Top Abstract Introduction Subjects and Methods Results Discussion References

 
IN BOTH HUMAN and animal studies, increased protein intake consistently results in marked, sustained increases in urinary calcium (1, 2, 3, 4). The renal response of humans to dietary protein is rapid; hypercalciuria is observed within 2–4 h of protein ingestion (5) and does not diminish over experimental periods as long as 48 d (6). This protein-induced hypercalciuria cannot be explained solely by changes in intestinal absorption of calcium, because total body retention of calcium falls (1, 2, 4).
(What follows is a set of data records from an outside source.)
-- ==== Sys2Proof/Tests/Slice0.lean ====
section
/-!
SUPPORT. Tests: the well-formedness check and what it refuses, single steps, and for every statement with hypotheses states
and operands that meet them, clause by clause.
-/

open Sys2Proof Sys2Proof.Machine

namespace Sys2Proof.Tests

set_option Elab.async false

/-! ### States to test on -/

/-- The device in slot `d` changed. -/
def dev (d : Nat) (f : Dev → Dev) (s : State) : State := s.modDev d f

/-- A head and a member at positions 0 and 1, both ports UP, D1 trained, after the first boundary, in RUN. -/
def ring : State :=
  let up : PortSt := { st := .up, rxGood := true, peerOk := true, clkSrc := true, everUp := true, okSets := 20 }
  let d : Dev := { power := .awake, calibrated := true, measuring := true, adopted := true, portE := up, portW := up
                   latE := some 20000, latW := some 30000, nextB := some 60000000, lastB := 59000000, sweep := 10, epoch := 3 }
  let s : State := { State.reset with
    now := 59000100
    pw := { State.reset.pw with d1 := true, refClock := true, op := .run, woken := true }
    swp := { State.reset.swp with count := some 10, boundary := 59000000, nextB := 60000000 }
    trv := { State.reset.trv with n := 2, closed := true, result := 0, settled := true } }
  (s.modDev 0 fun _ => { d with role := .head, pos := some 0, lastPos := some 0, d1 := true }).modDev 1 fun _ => { d with role := .member, pos := some 1, lastPos := some 1 }

/-- The port holds every semaphore and is logged in at SERVICE. -/
def service (h : HostId) (s : State) : State :=
  { s.modPort h (fun p => { p with level := 2 }) with sems := List.replicate 16 (some h) }

/-- A whole command waits in the command queue of the pair, and nothing else waits. -/
def sent (h : HostId) (pair code : Nat) (body : List Byte) (s : State) : State :=
  s.modQueue (cmdQ h pair) fun q => { q with words := msgHeader body.length code false false :: packWords body }


/-- A message body from its bytes. -/
def body (l : List Nat) : List Byte := l.map (BitVec.ofNat 8)

/-- HOST A at SERVICE with every semaphore, and one command that waits at pair 3. -/
def on (s : State) (code : Nat) (l : List Nat) : State := sent .A 3 code (body l) (service .A s)

/-- The same on the ring of two devices. -/
def host (code : Nat) (l : List Nat) : State := on ring code l


/-- The ring in CONFIG. -/
def config : State := { ring with pw := { ring.pw with op := .config } }

/-- The ring in RUN with a contactor held closed. -/
def unfit : State := { ring with saf := { ring.saf with ch := { phase := .hold } :: List.replicate 5 {} } }

/-- Two latches stand: one with its cause, one without. -/
def alarmed : State := { ring with flt := { ring.flt with
  latches := List.replicate 16 {} ++ [{ latched := true, sev := 1, occ := 1 }, { latched := true, sev := 1, occ := 2 }]
    ++ List.replicate 14 {} } }


/-- A Legend field of the active image. -/
def field' (f i v : Nat) (s : State) : State :=
  { s with leg := { s.leg with active := { s.leg.active with fields := smapSet s.leg.active.fields (fieldKey f i) v } } }

/-- The ring with HOST B frozen. -/
def frozenB : State := { ring with portB := { frozen := true, frzRsn := 4, pwFail := 2, flag0 := 5, level := 1, mask0 := 9 } }

/-- The ring with the image of a C-die update of four bytes, in a step of it. -/
def updating (step : Nat) (data : List Byte) (s : State) : State :=
  { s with leg := { s.leg with fw := some ⟨0, step, 4, word (crc32c (body [1, 2, 3, 4])), 0, data, data.length, 0⟩ } }


/-- The ring with a failed modulator 24 at position 1. -/
def failedMod : State := (field' Fld.convCfg 0 0 ring).modDev 1 fun d => { d with mods := modAt d.mods 23 fun m => { m with failed := true } }

/-- The ring with cell 1 of position 1 substituted. -/
def substd : State := ring.modDev 1 fun d => { d with cells := modAt d.cells 0 fun c => { c with subst := some 24 } }

/-- The ring with an accepted zero on channel 0xFF. -/
def zeroed : State := { ring with der := { ring.der with sysCal := [⟨0xFF, some (5, 0), none, {}, .B, 0, 0⟩] } }

/-- The ring with a bleed resistor at the first cells of position 1. -/
def rbs : State := field' Fld.balRb 24 330 (field' Fld.balRb 25 330 ring)


/-- A loop record: T_hot controls PW1 between 0 and 100 %. -/
def loopRec : List Nat := [1, 0xE0, 1, 0] ++ List.replicate 24 0 ++ [0, 0, 100, 0] ++ List.replicate 32 0

/-- The ring in RUN with the loop in slot 1 in MANUAL. -/
def manual : State := field' Fld.loopRec 0 (field (body loopRec) 0 64)
  { ring with loops := { mode := .manual } :: ring.loops.drop 1, ctr := { ring.ctr with tHot := some 2500 } }

/-- The ring with two contactor channels in use, armed. -/
def contacts : State := field' Fld.contCfg 0 1 (field' Fld.contCfg 1 1 (field' Fld.contCfg 2 1
  { ring with saf := { ring.saf with tripLatch := false, armed := true, weldDue := false } }))

/-- The ring with an accepted session. -/
def accepted : State := { ring with ses := { ring.ses with st := .accepted, number := 7, partSeq := 1 } }

/-- The body of a LOGIN. -/
def login (op level : Nat) (pw new : List Nat) : List Nat :=
  [1, 2, op, level, pw.length, new.length] ++ pw ++ List.replicate (16 - pw.length) 0 ++ new ++ List.replicate (16 - new.length) 0

/-- A PARTNER frame that an accepted session takes. -/
def partnerFrame : List Nat :=
  let f := [0x54, 1, 7, 0, 2, 0, 1, 0, 0, 0, 0, 0, 0, 0, 0, 0, 0, 0, 0, 0]
  f ++ (leBytes 4 (safeCrc (accepted.par Fld.sfIdPart 0) (accepted.par Fld.sfIdOwn 0) (body f))).map (·.toNat)

/-- A staged LOGIN_TMO. -/
def stagedTmo : State := { ring with leg := { ring.leg with staged := [(fieldKey Fld.loginTmo 0, 7)] } }


/-- The ring, its power changed. -/
def pw (f : PowerSt → PowerSt) : State := { ring with pw := f ring.pw }

/-- The ring, its device changed. -/
def dv (d : Nat) (f : Dev → Dev) : State := ring.modDev d f


/-- Legend copy B is complete and newer. -/
def copyB (s : State) : State := { s with leg := { s.leg with copyB := ⟨2, 5, 0, 2, true, true, false, []⟩ } }


/-- A port of the member changed. -/
def port1 (p : RPort) (f : PortSt → PortSt) : State := dv 1 fun d => d.modPort p f

/-- A downstream frame of the head to every device. -/
def down (p : Payload) : Frame := mkFrame 0xFF 0 31 7 p

/-- A frame to the neighbour. -/
def near (p : Payload) : Frame := mkFrame 0xFE 0 1 7 p

/-- A header. -/
def header1 : HeaderMsg := ⟨11, 4, 1, 0, false, false, false, 2, 48, 0, 0, 1⟩


/-- A pass of a Traverse that both tokens have come back from. -/
def pass (trav n : Nat) (prev : Option PassResult) : State :=
  let k : Token := ⟨trav, 1, false, false, false, n, Config.factoryId 0, 4000, 13500, [⟨6, 1, false, false, 4000, 0, 0⟩]⟩
  { ring with trv := { ring.trv with
      running := true, passOpen := true, trav := trav, pass := 1, passAt := 58000000, sentE := true, sentW := true
      backE := some (k, .W), backW := some ({ k with dirW := true }, .E), prev := prev } }


/-- Cell `k` of position 1 changed. -/
def cell1 (k : Nat) (f : Cell → Cell) (s : State) : State := s.modDev 1 fun d => { d with cells := modAt d.cells k f }

/-- The Survey of a device changed. -/
def sv (d : Nat) (f : Survey → Survey) : State := dv d fun x => { x with sv := f x.sv }

/-- A measured calibration. -/
def cal1 : SelfCal := ⟨List.replicate 27 ⟨3, 0x40000001, 0⟩, 25, 1250000, 2500000⟩

/-- A Sounding of cells 1 and 3 in bin 7. -/
def snd1 : Sounding := ⟨5, 128, [0, 0, 0, 0, 0, 0, 0, 0], 0, some 7, 59000000, 0, 1, [], [], []⟩

/-- A self-test at step `k`. -/
def test1 (full : Bool) (k : Nat) : SelfTest := ⟨full, k, [], true, [], 58000000⟩


/-- BAL_QUIET at its largest: bleeding up to the quiet time. -/
def bleedy (s : State) : State := s


/-- What the head tracks of position 1 changed. -/
def trk (f : PosTrack → PosTrack) : State := { ring with poss := modAt ring.poss 1 f }

/-- What the head tracks of position 1 after a frame of this sweep. -/
def at1 (n : Nat) : PosTrack := { nextSeq := some n, lastSweep := 10 }


/-- The sweep block of the ring changed. -/
def swp (f : SweepSt → SweepSt) : State := { ring with swp := f ring.swp }

/-- Channel 1, of the ring with two channels in use, changed. -/
def ch0 (f : Channel → Channel) : State := contacts.modChan 0 f

/-- SI1 as a trip input without automatic restart word `w`, changed. -/
def si (w : Nat) (f : SafeIn → SafeIn) : State := field' Fld.siCfg 0 w (ring.modInput 0 f)

/-- RESTART changed. -/
def rst (f : SafeIn → SafeIn) : State := ring.modInput 4 f

/-- The session changed. -/
def ses (f : SessionSt → SessionSt) : State := { ring with ses := f ring.ses }

/-- SENT channel 1, in use, changed. -/
def sent0 (f : SentCh → SentCh) : State := field' Fld.sentCfg 0 0x615 (ring.modSent 0 f)

/-- A SENT message with a right CRC where `c` is 2. -/
def msg (c : Nat) : SentMsg := ⟨168000, [12, 13, 14, 15, 16, 17, 18, 12 + c].map (· * 3000), some 240000⟩


/-- A relay tuning of loop 1. -/
def tuning0 : Tuning := ⟨⟨0, 1, 65536, 0, 655360, 0, 60, 4, 0, 0, .A, 3, 5⟩, false, 0, 59000000, 4, true, none, [], 0, 0, [], 0, 1⟩

/-- The ring with that tuning. -/
def tuning1 : State := { manual with tuning := some tuning0, loops := { mode := .tune, tune := 1 } :: manual.loops.drop 1 }

/-- A zero of the shunt, measured. -/
def zero1 : SysCal := ⟨0xFF, none, some (0, 58000000, 0), { sum := 5000, min := 4, max := 6, count := 1000 }, .B, 2, 99⟩

/-- The ring with that measurement. -/
def zeroing : State := { ring with der := { ring.der with sysCal := [zero1] } }


/-- A read transaction of `n + 1` words from address `a`, with its CRC. -/
def rd (n a : Nat) : List Byte :=
  let b := body [n, a / 256, a % 256]
  b ++ [BitVec.ofNat 8 (crc8 b)] ++ List.replicate (4 * n + 8) 0

/-- `Taken` as a conjunction. -/
theorem taken_iff (s : State) (h : HostId) (pair code : Nat) (b : List Byte) :
    Taken s h pair code b ↔ s.coreUp ∧ s.atRest ∧ (s.port h).frozen = false ∧ s.offer h pair = some (code, b) ∧
      s.pick = some (h, pair) ∧ ((s.takeMsg h pair).queue (cmdQ h pair)).words = [] :=
  ⟨fun x => ⟨x.up, x.rest, x.thawed, x.offered, x.turn, x.last⟩, fun ⟨a, b, c, d, e, f⟩ => ⟨a, b, c, d, e, f⟩⟩

/-- A LEGEND_COMMIT of the staged LOGIN_TMO that waits at pair 3, its CRC as given. -/
def committing (w : Word) : State :=
  (service .A stagedTmo).modQueue (cmdQ .A 3) fun q => { q with words := [msgHeader 8 0x0304 false false, 0x201, w] }

/-- Its body. -/
def commitBody (w : Word) : List Byte := wordsToBytes [0x201, w]

theorem committing_taken (w : Word) : Taken (committing w) .A 3 0x0304 (commitBody w) := by
  rw [taken_iff]
  refine ⟨?_, ?_, rfl, rfl, by with_unfolding_all rfl, rfl⟩
  · unfold State.coreUp; exact ⟨rfl, rfl⟩
  · have m : (committing w).tripMask = 0 := (State.tripMask_congr ring rfl rfl rfl rfl rfl rfl rfl rfl).trans (by decide +kernel)
    have e : ((committing w).dev 0).cErr = false := rfl
    unfold State.atRest
    refine ⟨m ▸ rfl, fun h => absurd m h, fun _ h => by rw [e] at h; cases h⟩

theorem crcRefl_lt (p : Nat) (hp : p < 2 ^ 32) : ∀ n c, c < 2 ^ 32 → crcRefl p n c < 2 ^ 32
  | 0, _, h => h
  | n + 1, c, h => crcRefl_lt p hp n _ (by
      split
      · exact Nat.xor_lt_two_pow (by omega) hp
      · omega)

theorem crcFold_lt (p : Nat) (hp : p < 2 ^ 32) : ∀ (bs : List Byte) (c : Nat), c < 2 ^ 32 →
    bs.foldl (fun c b => crcRefl p 8 (c ^^^ b.toNat)) c < 2 ^ 32
  | [], _, h => h
  | b :: bs, c, h => crcFold_lt p hp bs _ (crcRefl_lt p hp 8 _ (Nat.xor_lt_two_pow h (by omega)))

theorem image_crc_lt (i : Image) : i.crc < 2 ^ 32 :=
  Nat.xor_lt_two_pow (crcFold_lt _ (by decide) _ _ (by decide)) (by decide)

theorem commitBody_crc (c : Nat) (h : c < 2 ^ 32) : field (commitBody (BitVec.ofNat 32 c)) 4 4 = c := by
  have e : (BitVec.ofNat 32 c).toNat = c := by simp; omega
  simp [commitBody, wordsToBytes, leBytes, field, ofLe, e]
  omega

theorem committing_meets (w : Word) (h : field (commitBody w) 4 4 = stagedTmo.stagedCrc) :
    (Taken (committing w) HostId.A 3 772 (commitBody w)) ∧
    ((commitBody w).length = 8) ∧
    (field (commitBody w) 2 1 = 0) ∧
    ((committing w).may HostId.A (some 0) 2) ∧
    ((committing w).leg.bulk = []) ∧
    (field (commitBody w) 4 4 = (committing w).stagedCrc) ∧
    ¬ ((committing w).leg.staged = [] ∧ (committing w).leg.loaded = none) ∧
    (recordsFit (committing w).stagedFields = true) ∧
    (firstBreak (committing w).stagedFields = none) ∧
    (∀ (p : Nat), p < (committing w).trv.n → fieldsOfPos (committing w).commitFields p = []) ∧
    ((committing w).commitFull (Landed.legend { fields := (committing w).commitFields, version := 0, host := 0, level := 0, bulk := true, drop := [] : ChangeSet }) = false) ∧
    (settingsSize (landedSettings (committing w).effect (Landed.legend { fields := (committing w).commitFields, version := 0, host := 0, level := 0, bulk := true, drop := [] : ChangeSet })) ≤ 1008) := by
  have e : (committing w).commitFields = stagedTmo.commitFields := rfl
  refine ⟨committing_taken w, rfl, rfl, ⟨rfl, (by decide : 2 ≤ 2)⟩, rfl, h.trans rfl,
    fun x => by have y : [(fieldKey Fld.loginTmo 0, 7)] = [] := x.1; simp at y, ?_, ?_, ?_, ?_, ?_⟩
  · exact (by decide +kernel : recordsFit stagedTmo.stagedFields = true)
  · exact (by decide +kernel : firstBreak stagedTmo.stagedFields = none)
  · rw [e]; exact (by decide +kernel : ∀ p, p < 2 → fieldsOfPos stagedTmo.commitFields p = [])
  · rw [e]
    exact (by decide +kernel : stagedTmo.commitFull (.legend ⟨stagedTmo.commitFields, 0, 0, 0, true, []⟩) = false)
  · rw [e]
    exact (by decide +kernel : settingsSize (landedSettings stagedTmo.effect
      (.legend ⟨stagedTmo.commitFields, 0, 0, 0, true, []⟩)) ≤ 1008)

theorem token_valid (t : Token) (h : t.recs = []) : frameValid (near (.token t)) = true := by
  have e : (payloadBytes (.token t)).length = 16 := by simp [payloadBytes, leBytes, h]
  have c : frameCrc (near (.token t)) = frameCrc { near (.token t) with crc := 0 } := rfl
  unfold frameValid
  rw [c]
  simp [near, mkFrame, e, payloadListed, codeErrors]

/-- The CRC of the staged image as a word. -/
def stagedWord : Word := .ofNat 32 stagedTmo.stagedCrc

/-! ### Hypotheses met -/

/-- States and operands that meet the hypotheses of every clause of EveryStepAnswers. -/
theorem witness_EveryStepAnswers :
    ((ring.pending = [])) :=
  (by decide +kernel)

/-- States and operands that meet the hypotheses of every clause of PagesHoldWhatIsWritten. -/
theorem witness_PagesHoldWhatIsWritten :
    ((smapWf unpopulated ring.atlas = true)) ∧
    ((smapWf noChassis ring.chassis = true)) :=
  ⟨(by decide +kernel),
   (by decide +kernel)⟩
At low protein intakes (25–74 g/d in an aggregate grouping of 13 separate studies), calcium balance is in equilibrium at calcium intakes of 500-1400 mg (12.5–35 mmol)/d. When protein intake exceeds 75 g/d, negative calcium balance results, with "more negative" balances correlating with greater protein loads (4).

The typical American diet includes 70–100 g of dietary protein daily (7, 8), far exceeding the U.S. recommended dietary allowance (RDA) of 0.8 g/kg/d, or 44 g/d for the idealized 55-kg woman (9). Dietary protein generates nonvolatile or fixed acids, and subjects eating typical American diets have blood pH and serum bicarbonate concentrations that decrease progressively (within the normal range) as endogenous nonvolatile acid production increases (10, 11, 12, 13). In such analyses, the increases in net renal acid excretion (NRAE) and in urinary calcium excretion are directly related (12).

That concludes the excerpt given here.